The Royal Swedish Academy of Sciences awarded the trio the prize for their work in metathesis method in organic synthesis.
"This year's Nobel Prize laureates in chemistry have made metathesis into one of organic chemistry's most important reactions," the Nobel jury said in its citation.
Their findings "represent a great step forward for 'green chemistry', reducing potentially hazardous waste through smarter production," the Academy said.
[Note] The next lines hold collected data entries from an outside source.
/-! ## The override table -/

/-- OVR SET of kind NEXT or HOLD, and OVR HOLD, on a zone that has a slot (R43, R46): the slot is written and moved to the
top, no other slot is touched, and the slot's former origin is told if it is the other port. OVR RELEASE (R48) takes the
slot out in the same way and answers 1, or answers 0 with no change. A zone outside 0 to 15 is refused RANGE, and OVR SET
also a kind outside 0 to 2, and for UNTIL an end that is absent or out of range (R42). -/
def Obligations.OverrideWritesAndReleases : Prop :=
  ∀ (p : Port) (z : Fin 16) (s : State), s.powered = true →
    (∀ (v : Int) (kind : Kind) (setpoint : Option Int) (i : Instr) (o : Slot), slotOf s z = some o →
      (WritesOverride p z v s i kind ∧ setpoint = givenSetpoint v ∨
        i = .ovrHold p z.val none ∧ kind = .hold ∧ setpoint = o.setpoint) →
      ∃ t, exec i s = .next t ∧ Keeps (responseParts ++ [.overrides, .notices]) s t ∧
        t.overrides.slots = ⟨z, setpoint, kind, p, if s.clock.valid then some ⟨s.clock.day, s.clock.minute⟩ else none⟩ ::
          s.overrides.slots.filter (fun q => q.zone ≠ z) ∧
        SetpointsResolved t ∧
        t.answered = some (p, .ok [.word (setpoint.getD 0), .word 16]) ∧
        t.notices.of p = s.notices.of p ∧
        (o.origin ≠ p → (t.notices.of p.other).kinds.getLsbD 3 = true ∧
          (t.notices.of p.other).overrideChanged.getLsbD z.val = true) ∧
        (o.origin = p → t.notices = s.notices)) ∧
    (∀ o, slotOf s z = some o →
      ∃ t, exec (.ovrRelease p z.val) s = .next t ∧ Keeps (responseParts ++ [.overrides, .notices]) s t ∧
        t.overrides.slots = s.overrides.slots.filter (fun q => q.zone ≠ z) ∧ SetpointsResolved t ∧
        t.answered = some (p, .ok [.word 1]) ∧ t.notices.of p = s.notices.of p ∧
        (o.origin = p → t.notices = s.notices) ∧
        (o.origin ≠ p → (t.notices.of p.other).kinds.getLsbD 3 = true ∧
          (t.notices.of p.other).overrideChanged.getLsbD z.val = true)) ∧
    (slotOf s z = none →
      ∃ t, exec (.ovrRelease p z.val) s = .next t ∧ Keeps responseParts s t ∧ t.answered = some (p, .ok [.word 0])) ∧
    (∀ (v w k : Int) (d m x : Option Int) (i : Instr),
      (i = .ovrRelease p v ∧ (v < 0 ∨ 15 < v) ∨ i = .ovrHold p v x ∧ (v < 0 ∨ 15 < v) ∨
        i = .ovrSet p v w k d m ∧ (v < 0 ∨ 15 < v ∨ k < 0 ∨ 2 < k) ∨
        i = .ovrSet p v w 1 d m ∧ (d = none ∨ m = none ∨ (∃ e ∈ d, e < 0 ∨ 6 < e) ∨ ∃ e ∈ m, e < 0 ∨ 1439 < e)) →
      ∃ t, exec i s = .next t ∧ Keeps responseParts s t ∧ t.answered = some (p, .er .range))

/-- An UNTIL override with a VALID clock (R42, R45): its end and the distance to it, a full week for the current minute,
in a table with room, over the zone's own slot, and in a full table with a slot to evict; refused CLOCK while the clock is
INVALID. -/
def Obligations.UntilOverrideMeasuresItsEnd : Prop :=
  ∀ (p : Port) (z : Fin 16) (v : Int) (day : Fin 7) (minute : Fin 1440) (s : State), s.powered = true →
    (s.clock.valid = true → ((slotOf s z).isSome = true ∨ s.overrides.slots.length < 8 ∨
        ∃ o ∈ s.overrides.slots, o.kind ≠ .hold) →
      ∃ t remaining rest evicted, exec (.ovrSet p z.val v 1 (some day.val) (some minute.val)) s = .next t ∧
        Keeps (responseParts ++ [.overrides, .notices]) s t ∧ SetpointsResolved t ∧
        t.overrides.slots = ⟨z, givenSetpoint v, .untilTime ⟨day.val, minute.val⟩ remaining, p,
          some ⟨s.clock.day, s.clock.minute⟩⟩ :: rest ∧
        t.answered = some (p, .ok [.word ((givenSetpoint v).getD 0), .word evicted]) ∧
        ((slotOf s z).isSome = true →
          rest = s.overrides.slots.filter (fun q => q.zone ≠ z) ∧ evicted = 16) ∧
        (slotOf s z = none → s.overrides.slots.length < 8 →
          rest = s.overrides.slots ∧ evicted = 16 ∧ t.notices = s.notices) ∧
        (s.clock.day < 7 → s.clock.minute < 1440 → 1 ≤ remaining ∧ remaining ≤ 10080 ∧
          (s.clock.day * 1440 + s.clock.minute + remaining) % 10080 = day.val * 1440 + minute.val)) ∧
    (s.clock.valid = false →
      ∃ t, exec (.ovrSet p z.val v 1 (some day.val) (some minute.val)) s = .next t ∧ Keeps responseParts s t ∧
        t.answered = some (p, .er .clock))

/-- Creating a slot of any kind in a full table evicts the lowest slot that is no HOLD, telling its origin port, and is
refused FULL where all eight are HOLD (R42, R44, R47). In a table with room the slot enters at the top and nothing is
evicted; OVR HOLD without a setpoint holds the scheduled target of a zone that has no slot (R47). -/
def Obligations.FullTableEvictsLowestUnheldSlot : Prop :=
  ∀ (p : Port) (z : Fin 16) (s : State), s.powered = true → slotOf s z = none →
    ∀ (v : Int) (i : Instr) (kind : Kind) (setpoint : Option Int),
      (WritesOverride p z v s i kind ∧ setpoint = givenSetpoint v ∨
        i = .ovrHold p z.val none ∧ kind = .hold ∧ setpoint =
          match s.program.remembered.get (zoneList z) with
            | some e => (match e.point.target with | .temp c => some c | .off => none | .on => none)
            | none => some (s.settings.zones.get z).base) →
      (s.overrides.slots.length = 8 → (s.overrides.slots.map Slot.zone).Nodup →
        (∀ above o below, s.overrides.slots = above ++ o :: below → o.kind ≠ .hold → (∀ q ∈ below, q.kind = .hold) →
          ∃ t, exec i s = .next t ∧ Keeps (responseParts ++ [.overrides, .notices]) s t ∧
            t.overrides.slots = ⟨z, setpoint, kind, p, s.clock.now⟩ :: (above ++ below) ∧ SetpointsResolved t ∧
            (t.notices.of o.origin).kinds.getLsbD 3 = true ∧
            (t.notices.of o.origin).overrideChanged.getLsbD o.zone.val = true ∧
            t.notices.of o.origin.other = s.notices.of o.origin.other ∧
            t.answered = some (p, .ok [.word (setpoint.getD 0), .word o.zone.val])) ∧
        ((∀ q ∈ s.overrides.slots, q.kind = .hold) →
          ∃ t, exec i s = .next t ∧ Keeps responseParts s t ∧ t.answered = some (p, .er .full))) ∧
      (s.overrides.slots.length < 8 →
        ∃ t, exec i s = .next t ∧ Keeps (responseParts ++ [.overrides]) s t ∧ SetpointsResolved t ∧
          t.overrides.slots = ⟨z, setpoint, kind, p, s.clock.now⟩ :: s.overrides.slots ∧
          t.answered = some (p, .ok [.word (setpoint.getD 0), .word 16]))

/-! ## The capture unit -/

/-- TEMP REPORT stores the report with age 0 and tells whether the zone's mode looks at reports, and is refused RANGE
outside its ranges (R67). Each capture second ages every present report by one second, up to 65,535 (R64, R68). -/
def Obligations.ReportsAreStoredAndAge : Prop :=
  ∀ s : State, s.powered = true →
    (∀ (p : Port) (z : Fin 16) (value : Int), -4000 ≤ value → value ≤ 12500 →
      ∃ t, exec (.tempReport p z.val value) s = .next t ∧ Keeps (responseParts ++ [.capture]) s t ∧
        t.capture.reports.get z = some ⟨value, 0⟩ ∧
        (∀ z', z' ≠ z → t.capture.reports.get z' = s.capture.reports.get z') ∧
        t.capture.channels = s.capture.channels ∧ t.capture.publication = s.capture.publication ∧
        t.capture.lost = s.capture.lost ∧ t.capture.seconds = s.capture.seconds ∧
        t.answered = some (p, .ok [.word (if (s.settings.zones.get z).mode = .localOnly then 0 else 1)])) ∧
    (∀ (p : Port) (zone value : Int), zone < 0 ∨ 15 < zone ∨ value < -4000 ∨ 12500 < value →
      ∃ t, exec (.tempReport p zone value) s = .next t ∧ Keeps responseParts s t ∧ t.answered = some (p, .er .range)) ∧
    (∃ t, exec .captureSecond s = .next t ∧ Keeps [.capture] s t ∧ t.capture.channels = s.capture.channels ∧
      t.capture.publication = s.capture.publication ∧ t.capture.lost = s.capture.lost ∧
      t.capture.seconds = (s.capture.seconds + 1) % 10 ∧
      ∀ z, t.capture.reports.get z =
        (s.capture.reports.get z).map fun r => ⟨r.value, if r.age < 65535 then r.age + 1 else 65535⟩)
Chauvin, 74, who works at the French Petroleum Institute, provided the "recipe" for this in 1971.
Schrock, 60, a professor in chemistry at the Massachusetts Institute of Technology and Grubbs, 63, a chemistry professor at the California Institute of Technology, developed effective and more stable catalysts to reproduce the reaction.
Their research into metathesis laid the groundwork for the production of new drugs to treat illnesses like Alzheimer's, Down's Syndrome, HIV/AIDS and cancer as well as having uses in making food, chemicals and plastics, according to the Academy.
On Monday, the Nobel Medicine Prize went to two Australian researchers Barry Marshall and Robin Warren for their pioneering 1982 discovery that ulcers are caused by bacteria.
And on Tuesday the Nobel Physics Prize went to Americans Roy Glauber and John Hall as well as German Theodor Haensch for their groundbreaking work on understanding light.
The award for peace will be announced on Friday in the Norwegian capital, Oslo. The economics prize, the only one not named in Nobel's will, will be announced on Oct. 10.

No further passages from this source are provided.